Every year, the month of Ramadan gives Muslims the opportunity to grow closer to Allah, reflect, be grateful for blessings, give to charity, and seek salvation on the Nights of Destiny (Layalat-ul-Qadr). By Eid al-Fitr, the celebration that marks the end of the holy month, our intentions should be pure, hearts faithful, and minds socially conscious.

Muslims usually celebrate Eid for three days by praying Salat al-Eid (Eid prayer) at the mosque, donating to those in need, visiting loved ones’ graves, and hosting feasts and visiting family. 

Some Islamic centers across Michigan and around the world host public festivities for families, but this year the Imams Council of Michigan urged these centers to cancel public celebrations and stand in solidarity with the Palestinian people through prayers and sermons. 

“The situation in Gaza demands our immediate attention and action. As members of the global Muslim community, it is our duty to stand in solidarity with our brothers and sisters in Gaza and to show our unwavering support for their plight,” Imams Council of Michigan officials said in a statement.

While at least 10 Islamic centers in Michigan canceled festivities, some community members argued on social media that it was unfair for Eid to be canceled. However, what they failed to understand is that celebrations were canceled, not Eid itself. There is a difference. 

Eid will still be observed this Wednesday as Muslims are obligated to break their fast, pray, and donate, but public celebrations have never been obligatory or acceptable when people are in mourning. Many Muslims have experienced the loss of immediate family members right before Eid and believe it’s unacceptable to publicly celebrate out of respect for the dead.

When comparing it to Gaza, the Muslim Ummah has lost more than 33,000 brothers and sisters in a genocide that has been livestreamed daily for the past six months. Therefore, out of respect for these innocent humans who had to be quickly buried in mass graves, devoid of funeral rites, there shouldn’t be any comments or thoughts about a need for public celebrations.

Let’s not forget that we also witnessed Muslims in Gaza observe Ramadan all while barely having any food with which to break their fasts.
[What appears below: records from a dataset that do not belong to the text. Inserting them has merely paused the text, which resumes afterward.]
-- ==== Sys2Proof/Machine/Clocks.lean ====
section
/-! DEFINITION. Device time, its quality, the clock monitors and holdover (18_reset_clocks.md R558 to R572, 12_host.md R378). -/

namespace Sys2Proof.Machine

/-! ### Steps and slewing (R564) -/

/-- One second and one millisecond in ns. -/
def second : Nat := 1000000000
/-- One millisecond. -/
def millisecond : Nat := 1000000

/-- Device time as a number that saturates: it never decreases. -/
def timeNat (n : Nat) : BitVec 64 := if n < 2 ^ 64 then BitVec.ofNat 64 n else BitVec.allOnes 64

/-- A step by signed ns: at once when positive, absorbed by slow running when negative. The correction is measured from device
time as it reads, so it replaces what was left of an earlier one. -/
def stepBy (s : State) (ns : Int) : State :=
  let c := { s.clk with slew := 0, debt := if ns < 0 then ns.natAbs * 1000 else 0,
                        time := if 0 < ns then timeNat (s.clk.time.toNat + ns.toNat) else s.clk.time }
  logErr { s with clk := c } Err.timeStep noTenant (unsigned 64 ns) 0

/-- Apply a correction: at most 1 µs by slewing, a larger one as a step. -/
def correct (s : State) (ns : Int) : State :=
  if ns.natAbs ≤ 1000 then { s with clk := { s.clk with slew := ns * 1000, debt := 0 } } else stepBy s ns

/-! ### Quality (R567, Table Reset-4) -/

/-- Each change of quality sends MSI-X entry 7 of tenant 0. -/
def setQuality (s : State) (q : BitVec 2) : State :=
  if s.clk.quality = q then s
  else msix { s with clk := { s.clk with quality := q, qualityAt := s.clk.elapsed, lockedOnce := s.clk.lockedOnce || q == 0 } } 0 7

/-- The source is locked. -/
def lock (s : State) : State := setQuality s 0
/-- The source is lost: LOCKED becomes HOLDOVER. -/
def loseLock (s : State) : State :=
  let s1 := { s with clk := { s.clk with good := 0 } }
  if s.clk.quality = 0 then setQuality s1 1 else s1

/-- A new value of CLK_TIME_SRC. -/
def setSource (s : State) (v : Nat) : State :=
  let s1 := { rset s Reg.timeSrc v with clk := { s.clk with stepDue := true, nextSet := none, lastPps := none, good := 0 },
                                         hst := { s.hst with ptmFails := 0 } }
  if v = 0 then setQuality s1 2 else loseLock s1

/-! ### PTM (R378) -/

/-- PTM_DIALOGUE, one every HST_PTM_INTERVAL while PTM is the source. -/
def execPtmDialogue (correction : Option Int) (s : State) : Result :=
  .next (if rget s Reg.timeSrc ≠ 1 ∨ s.clk.elapsed < s.hst.ptmAt then s
    else
      let s1 := { s with hst := { s.hst with ptmAt := s.clk.elapsed + 1000 * rget s Reg.ptmInterval } }
      match correction, s.hst.linkUp with
      | some ns, true => lock (correct { s1 with hst := { s1.hst with ptmFails := 0 } } ns)
      | _, _ =>
        let s2 := { s1 with hst := { s1.hst with ptmFails := s1.hst.ptmFails + 1 } }
        if 3 ≤ s2.hst.ptmFails then loseLock s2 else s2)

/-! ### TBCLK and TBPPS (R566, R609) -/

/-- ns from a time to the nearest whole second. -/
def toSecond (t : Nat) : Int := (((t + 500000000) / second * second : Nat) : Int) - (t : Int)

/-- A TBPPS edge at device time `e`. -/
def ppsEdge (s : State) (e : Nat) : State :=
  let dev := toSecond e
  match s.clk.nextSet, s.clk.stepDue with
  | some v, _ => stepBy { s with clk := { s.clk with nextSet := none, stepDue := false, good := 0 } } ((v.toNat : Int) - e)
  | none, true => correct { s with clk := { s.clk with stepDue := false, good := 0 } } dev
  | none, false =>
    if dev.natAbs ≤ 100 then
      let s1 := correct { s with clk := { s.clk with good := s.clk.good + 1 } } dev
      if 3 ≤ s1.clk.good then lock s1 else s1
    else
      let s1 := { s with clk := { s.clk with good := 0 } }
      correct (if 1000 < dev.natAbs then loseLock s1 else s1) dev

/-- TBPPS_EDGE; used only under TB, while TBCLK is not in trip. The edge is sampled with a resolution of 2 ns (R609). -/
def execTbppsEdge (offset : Fin 1000) (s : State) : Result :=
  .next (if rget s Reg.timeSrc ≠ 2 then s
    else
      let s1 := { s with clk := { s.clk with lastPps := some s.clk.elapsed } }
      if s.clk.tripped.getLsbD 10 then s1 else ppsEdge s1 (s.clk.time.toNat + offset.val / 2 * 2))

/-- TBPPS_MISSING: no edge for 1.5 s. -/
def execTbppsMissing (s : State) : Result :=
  .next (if rget s Reg.timeSrc = 2 ∧ s.clk.lastPps.any (fun t => decide (t + 1500000000 ≤ s.clk.elapsed)) then
      loseLock { s with clk := { s.clk with lastPps := none } }
    else s)

/-- HOLDOVER_MAX_EXPIRY. -/
def execHoldoverMaxExpiry (s : State) : Result :=
  .next (if s.clk.quality = 1 ∧ s.clk.qualityAt + rget s Reg.holdoverMax * second ≤ s.clk.elapsed then setQuality s 2 else s)

/-- A write of CLK_TIME_SET. -/
def timeSet (s : State) (ns : BitVec 64) : State :=
  match rget s Reg.timeSrc with
  | 0 => stepBy s ((ns.toNat : Int) - s.clk.time.toNat)
  | 1 => logErr s Err.timeSetIgnored noTenant ns.toNat 0
  | _ => { s with clk := { s.clk with nextSet := some ns } }

/-- CLK_TIME_SET. -/
def execClkTimeSet (ns : BitVec 64) (s : State) : Result := .next (timeSet s ns)

/-! ### Clock monitors (R558 to R563) -/

/-- The bit of CLK_REF_STATUS of a reference. -/
def refBit : Ref → Nat
  | .modref => 0
  | .pcie => 1
  | .lny p => 2 + p.val
  | .tbclk => 10
  | .tbpps => 11

/-- A port without its reference is down until the reference returns (R440, R563). -/
def holdDown (s : State) (p : Nat) : State := retrainPort s p

/-- A PCIe event of the first row of Table Host-4. The link goes down, and PTM with it (R378); in phase ROM, in retention and
under a power-fail warning that is all. In RECOVERY there is no state to retain, and HST_RETENTION = 1 leaves the chip there
(log 44). -/
def pcieReset (cause : Nat) (s : State) : State :=
  let s0 := if rget s Reg.timeSrc = 1 then loseLock s else s
  let s1 := { s0 with hst := { s0.hst with linkUp := false } }
  if s.glb.phase = 0 ∨ s.hst.down ∨ s.jrn.powerFail then s1
  else if rget s Reg.retention = 0 then fullReset cause s1
  else if canRetain s then enterRetention cause s1
  else s1

/-- Recent trips of a reference. -/
def tripsOf (s : State) (n : Nat) : List Nat := (s.clk.trips.filter (fun t => t.1 == n)).map (·.2)

/-- CLOCK_MONITOR_TRIP: what the reference feeds goes into holdover or down; the third trip within 60 s is CLOCK-UNSTABLE. -/
def execClockMonitorTrip (ref : Ref) (s : State) : Result :=
  .next (let n := refBit ref
    let now := s.clk.elapsed
    let trips := (n, now) :: s.clk.trips.filter (fun t => decide (now ≤ t.2 + 60 * second))
    let s1 := logErr { s with clk := { s.clk with tripped := s.clk.tripped ||| BitVec.twoPow 12 n, trips } } Err.clockTrip noTenant n 0
    let s2 := if (tripsOf s1 n).length < 3 then s1 else logErr s1 Err.clockUnstable noTenant n 0
    match ref with
    | .modref => { s2 with clk := { s2.clk with holdover := true } }
    | .pcie => pcieReset 3 s2
    | .lny p => holdDown s2 p.val
    | .tbclk =>
      let s3 := { s2 with clk := { s2.clk with stepDue := true } }
      if rget s3 Reg.timeSrc = 2 then loseLock s3 else s3
    | .tbpps => s2)

/-- A reference has been clean for 10 ms, or for 60 s after its third trip within 60 s (R561, R562). -/
def refClean (s : State) (n : Nat) : Bool :=
  match tripsOf s n with
  | [] => true
  | last :: rest => decide (last + (if rest.length < 2 then 10 * millisecond else 60 * second) ≤ s.clk.elapsed)

/-- HOLDOVER_EXIT: the reference has settled. -/
def execHoldoverExit (ref : Ref) (ppm : Int) (s : State) : Result :=
  .next (let n := refBit ref
    if !s.clk.tripped.getLsbD n ∨ !refClean s n then s
    else if 200 < ppm.natAbs then (if ref = .tbclk then logErr s Err.tbclkRate noTenant (unsigned 64 ppm) 0 else s)
    else
      let s1 := { s with clk := { s.clk with tripped := s.clk.tripped &&& ~~~(BitVec.twoPow 12 n) } }
      match ref with
      | .modref => { s1 with clk := { s1.clk with holdover := false } }
      | .lny p => if (getP s1 p.val).mode = .down then portRetrain s1 p.val else s1
      | .tbclk => { s1 with clk := { s1.clk with stepDue := true } }
      | _ => s1)

/-! ### Clock faults (R571, R572) -/

/-- ODO_MISMATCH: the oscillator that agrees with MODREF is kept, the one in use while MODREF is in trip. -/
def execOdoMismatch (keepSecond : Bool) (s : State) : Result :=
  .next (let s1 := logErr s Err.clockFault noTenant 1 0
    if s.clk.tripped.getLsbD 0 then s1 else { s1 with clk := { s1.clk with odo := keepSecond } })

/-- Island number of a PLL in a CLOCK-FAULT entry. DESIGN CHOICE (log 59): sections, then stacks, then the front end. -/
def pllIsland : Pll → Nat
  | .skeinSection n => n.val
  | .stack i => 8 + i.val
  | .frontEnd => 16

/-- PLL_LOCK_FAILURE. -/
def execPllLockFailure (pll : Pll) (s : State) : Result :=
  .next (let s1 := logErr s Err.clockFault noTenant 2 (pllIsland pll)
    match pll with
    | .skeinSection n => resetSection s1 n.val
    | .stack i => memoryDegraded s1 i.val 0
    | .frontEnd => fullReset 7 s1)

end Sys2Proof.Machine
end

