-- ==== Sys2Proof/Machine/Media.lean ====
section
/-! DEFINITION. The evidence media decoder and the FRAME words (16_media.md). -/

namespace Sys2Proof.Machine

/-- MEDIA-INVALID: NV and an entry, and the launch goes on (R506, R510). -/
def mediaInvalid (s : State) (e : Env) (c : Core) (mask : Flags := BitVec.allOnes 6) : Issued :=
  .done (logWord s e Err.mediaInvalid e.l.id 0 c, some (addFlags c (flNV &&& mask)))

/-- Bytes a context reserves (R503). -/
def mediaBytes (wMax hMax dpb : Nat) (deep : Bool) : Nat := (dpb + 2) * (wMax * hMax * 3 / 2 * (if deep then 2 else 1))
/-- Largest reservation (R504). -/
def mediaCap : Nat := 512 * 2 ^ 20

/-! ### Concealment (R513, R514) -/

/-- A coded frame is erroneous for a context (R513). -/
def erroneous (m : Media) (u : MediaUnit) : Bool :=
  u.broken || decide (m.wMax < u.width ∨ m.hMax < u.height ∨ m.dpb < u.buffers) || (u.depth == 10 && !m.deep)

/-- Where a context stands in its bitstream: frames output, frames that await output, the last output that was not concealed, and
whether it conceals. -/
structure Decoding where
  out     : List MediaFrame
  pending : List MediaFrame
  last    : Option MediaFrame
  conceals : Bool
  deriving DecidableEq, Repr

/-- Frames are output as decoded. -/
def Decoding.give (d : Decoding) (l : List MediaFrame) : Decoding :=
  let l' := l.map (fun f => { f with concealed := false })
  { d with out := d.out ++ l', last := l'.getLast?.or d.last }

/-- A concealed frame: the last good one's samples and size, or Wmax × Hmax of the middle value (R514, step 3). -/
def concealFrame (m : Media) (last : Option MediaFrame) : MediaFrame :=
  match last with
  | some f => { f with concealed := true }
  | none =>
    let depth := if m.deep then 10 else 8
    let mid := 2 ^ (depth - 1)
    let chroma := List.replicate ((m.wMax / 2) * (m.hMax / 2)) mid
    { width := m.wMax, height := m.hMax, depth, mono := false, concealed := true, luma := List.replicate (m.wMax * m.hMax) mid,
      cb := chroma, cr := chroma }

/-- One coded frame: decoded (R502), or concealed from an erroneous frame to the next random access point (R514). -/
def decodeUnit (m : Media) (d : Decoding) (u : MediaUnit) : Decoding :=
  if !erroneous m u && (!d.conceals || u.access) then { (d.give u.output) with pending := u.pending, conceals := false }
  else
    let d1 := { (d.give d.pending) with pending := [], conceals := true }
    if u.starts then { d1 with out := d1.out ++ [concealFrame m d1.last] } else d1

/-- The frames of a bitstream in output order; its end outputs those that await it (R508). -/
def decodeUnits (m : Media) (us : List MediaUnit) : List MediaFrame :=
  let d := us.foldl (decodeUnit m) { out := [], pending := [], last := none, conceals := false }
  (d.give d.pending).out

/-- The bitstream's output frames in output order (R502, R508, R514; log 11), once its bytes are held (R500). -/
def mediaFrames (s : State) (launch : Nat) (m : Media) : Option (List MediaFrame) :=
  match findL s launch with
  | none => none
  | some l =>
    let b := l.held.getD m.buf []
    if m.off + m.len ≤ b.length then some (decodeUnits m (Config.mediaUnits m.codec m.wMax m.hMax m.dpb m.deep (slice b m.off m.len))) else none

/-- FRAME OPEN (R503 to R506): the context is granted by the decoder. -/
def execFrameOpen (k : Skein) (w : MWord) (s : State) : Result :=
  .next (issueWord s k.val (legalFrameOpen w) w.hdr (fun e s c =>
    let off := (getX64 c w.sb).toNat
    let len := (getX64 c w.sc).toNat
    let d := e.l.desc
    let m : Media := { codec := frameCodec w, buf := frameBuf w, off, len, wMax := frameWMax w, hMax := frameHMax w,
                       dpb := frameDpb w, deep := frameDeep w, granted := false, decoded := 0, taken := 0, cur := none }
    if c.media.isSome ∨ dInputs d ≤ m.buf ∨ (dInput d m.buf).2 < off + len ∨ mediaCap < mediaBytes m.wMax m.hMax m.dpb m.deep
    then mediaInvalid s e c
    else .done (s, some { c with media := some m })))

/-- Contexts in use and the frame-pool bytes they reserve. -/
def mediaUse (s : State) : Nat × Nat :=
  ((s.skeins.flatMap (fun p => p.2.queue.filterMap (fun x => x.core.media))).filter (·.granted)).foldl
    (fun n m => (n.1 + 1, n.2 + mediaBytes m.wMax m.hMax m.dpb m.deep)) (0, 0)

/-- Change the running launch's context. -/
def modMedia (s : State) (k : Nat) (f : Media → Media) : State := modCore s k (fun c => { c with media := c.media.map f })

/-- MEDIA_CONTEXT_GRANT: a context and its frame buffers are free (R504). -/
def execMediaContextGrant (k : Skein) (s : State) : Result :=
  .next (match (running s k.val).bind (fun x => x.core.media) with
    | none => s
    | some m =>
      let u := mediaUse s
      if !m.granted ∧ u.1 < 256 ∧ u.2 + mediaBytes m.wMax m.hMax m.dpb m.deep ≤ rget s Reg.emdSize * 2 ^ 30 then
        modMedia s k.val (fun m => { m with granted := true })
      else s)

/-- An engine decodes: in service, and under PWRBRK# the first one in service alone (R603). -/
def engineRuns (s : State) (e : Nat) : Bool := smem s.emd.engines e && (!s.mdl.pwrbrk || s.emd.engines.head? == some e)

/-- FRAME_DECODE_DONE: an engine in service finishes the context's next frame, within its reservation (R503, R511). -/
def execFrameDecodeDone (k : Skein) (engine : Fin 4) (s : State) : Result :=
  .next (match running s k.val with
    | none => s
    | some x => match x.core.media with
      | none => s
      | some m => match mediaFrames s x.launch m with
        | none => s
        | some fs =>
          if m.granted ∧ engineRuns s engine.val ∧ m.decoded < fs.length
             ∧ m.decoded + (if m.cur.isSome then 1 else 0) < m.taken + m.dpb + 2 then
            modMedia s k.val (fun m => { m with decoded := m.decoded + 1 })
          else s)

/-- The samples of a frame's planes in the order of the digest, one or two bytes each (R512). -/
def frameSamples (f : MediaFrame) : Bytes :=
  (if f.mono then f.luma else f.luma ++ f.cb ++ f.cr).flatMap (leBytes (if f.depth = 10 then 2 else 1))

/-- The frame digest (R512, Table Media-4). -/
def frameDigest (codec index : Nat) (f : MediaFrame) : Bytes :=
  sha256 (beBytes 8 0x54514652414D4531 ++ leBytes 1 codec ++ leBytes 1 f.depth
          ++ leBytes 1 ((if f.mono then 1 else 0) + (if f.concealed then 2 else 0)) ++ zeros 1 ++ leBytes 4 f.width
          ++ leBytes 4 f.height ++ leBytes 4 index ++ zeros 8 ++ frameSamples f)

/-- The frame information word (Table Media-3). -/
def frameInfo (f : MediaFrame) : Nat :=
  f.width + 2 ^ 16 * f.height + 2 ^ 32 * f.depth + (if f.mono then 2 ^ 36 else 0) + (if f.concealed then 2 ^ 37 else 0)
/-- END alone. -/
def frameEnd : Nat := 2 ^ 38

/-- FRAME NEXT (R507). A frame taken before a restart is decoded again, silently (R516). -/
def execFrameNext (k : Skein) (w : MWord) (s : State) : Result :=
  .next (issueWord s k.val (legalFrameNext w) w.hdr (fun e s c =>
    match c.media with
    | none => mediaInvalid s e c
    | some m => match mediaFrames s e.l.id m with
      | none => .wait
      | some fs =>
        if !m.granted then .wait
        else match (if m.taken < 2 ^ 32 then fs[m.taken]? else none) with
          | none => .done (s, some { setX64 c w.sd (BitVec.ofNat 64 frameEnd) with media := some { m with cur := none } })
          | some f =>
            if m.decoded ≤ m.taken then .wait
            else
              let s1 := modX s e.l.id e.ex (fun x => { x with evidence := x.evidence ++ [frameDigest m.codec m.taken f] })
              .done (s1, some { setX64 c w.sd (BitVec.ofNat 64 (frameInfo f)) with
                                media := some { m with cur := some m.taken, taken := m.taken + 1 } })))

/-- Width and height of a plane: 4:2:0 halves chroma, an odd size upwards. -/
def planeSize (f : MediaFrame) (plane : Nat) : Nat × Nat :=
  if plane = 0 then (f.width, f.height) else if f.mono then (0, 0) else ((f.width + 1) / 2, (f.height + 1) / 2)

/-- A sample of a plane; outside it the middle value (R509). -/
def sampleAt (f : MediaFrame) (plane x y : Nat) : Nat :=
  let z := planeSize f plane
  let l := if plane = 0 then f.luma else if plane = 1 then f.cb else f.cr
  if x < z.1 ∧ y < z.2 then l.getD (y * z.1 + x) 0 else 2 ^ (f.depth - 1)

/-- A sample in the output format (R509). -/
def sampleOut (depth code : Nat) (m : Rnd) (v : Nat) : Nat × Flags :=
  if code = 10 then
    (unsigned 8 (((v / 2 ^ (depth - 8) : Nat) : Int) - 128), flagIf (v % 2 ^ (depth - 8) != 0) flNX)
  else convert .int16 (codeFmt code) m false 0 v

/-- FRAME READ (R509, R510). -/
def execFrameRead (k : Skein) (w : MWord) (s : State) : Result :=
  .next (issueWord s k.val (legalFrameRead w) w.hdr (fun e s c =>
    let a := (getX64 c w.sa).toNat
    let b := (getX64 c w.sb).toNat
    let wd := (getX64 c w.sc).toNat % 2 ^ 16
    let ht := (getX64 c w.sc).toNat / 2 ^ 16 % 2 ^ 16
    match c.media, c.media.bind (·.cur) with
    | some m, some i =>
      if wd = 0 ∨ ht = 0 then mediaInvalid s e c w.hdr.fmask
      else
        let size := codeWidth (frameFmt w) / 8
        let rows : List Extent := (List.range ht).map (fun r => (a + r * frameStride w, wd * size))
        match firstCause [(rows.any (fun x => outside e x.1 x.2), pfRange), (rows.any (fun x => intoResident e x.1 x.2), pfResident),
                          (a % size != 0, pfAlign)] with
        | some n => .fault n
        | none =>
          if hazard e c [] rows || !rows.all (fun x => extentReady c x.1 x.2) || decide (m.decoded ≤ i) then .wait
          else match (mediaFrames s e.l.id m).bind (fun fs => fs[i]?) with
            | none => .wait
            | some f =>
              let out := (List.range ht).map (fun r => (List.range wd).map (fun j =>
                sampleOut f.depth (frameFmt w) (codeRnd w.hdr.rnd.toNat)
                  (sampleAt f (framePlane w) (b % 2 ^ 16 + j) (b / 2 ^ 16 % 2 ^ 16 + r))))
              let c1 := (out.zip rows).foldl (fun c p => scratchWrite e c p.2.1 (p.1.flatMap (fun v => leBytes size v.1))) c
              .done (s, some (addFlags c1 (flagUnion (out.map (fun r => flagUnion (r.map (·.2)))) &&& w.hdr.fmask)))
    | _, _ => mediaInvalid s e c w.hdr.fmask))

/-- FRAME CLOSE (R510). -/
def execFrameClose (k : Skein) (w : MWord) (s : State) : Result :=
  .next (issueWord s k.val (legalFrameClose w) w.hdr (fun e s c =>
    match c.media with
    | none => mediaInvalid s e c
    | some _ => .done (s, some { c with media := none })))

/-- The event channel of a decode engine (R517). -/
def chEngine : Nat := 4

/-- ENGINE_FAILURE: the frame is decoded again on another engine; a permanent engine is retired (Table Host-3, entry 5), and with
none left EMD-DEGRADED is raised (R517, R518). -/
def execEngineFailure (engine : Fin 4) (s : State) : Result :=
  .next (if !smem s.emd.engines engine.val then s
         else
           let r := event s chEngine engine.val
           if !r.2 then r.1
           else
             let left := sdel s.emd.engines engine.val
             let s1 := msix (persistMap { r.1 with emd := { engines := left },
                                                   defects := { s.defects with engines := sadd s.defects.engines engine.val } }) 0 5
             if left.isEmpty then logErr (raiseCond s1 condEmd) Err.emdDegraded noTenant 0 0 else s1)

end Sys2Proof.Machine
end

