-- ==== Sys2Proof/Machine/Dispatch.lean ====
section
/-! DEFINITION. One arm per command of the table. -/

namespace Sys2Proof.Machine

open Sys2Proof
Families, who had once invited relatives and friends over for delicious iftar dinners, were relying on useless aid packages that were barely attainable or sufficient to feed their children during the sacred and joyful month of Ramadan.  

If our Palestinian brothers and sisters can’t live and celebrate freely and safely, how is it acceptable to flaunt our feasts and festivities? How is it humane to celebrate while they are forced to document starvation, massacres, and grief daily?

As faithful and socially conscious Muslims, we must understand that public celebrations are offensive. It is our obligation to show empathy and to support our brothers and sisters in their fight against oppression. 

When you break your fast on Eid al-Fitr, remember the starving families in Gaza. When you supplicate to Allah and visit your loved ones’ graves, make sure to hold funerals in your hearts for your murdered Palestinian brothers and sisters. Pray and offer sweets and donate on behalf of their souls. 

Create new ways to observe the holiday with your family that put the oppressed before your comfort and joy. 

It is our duty to amplify their voices and mobilize collectively for Palestinian liberation.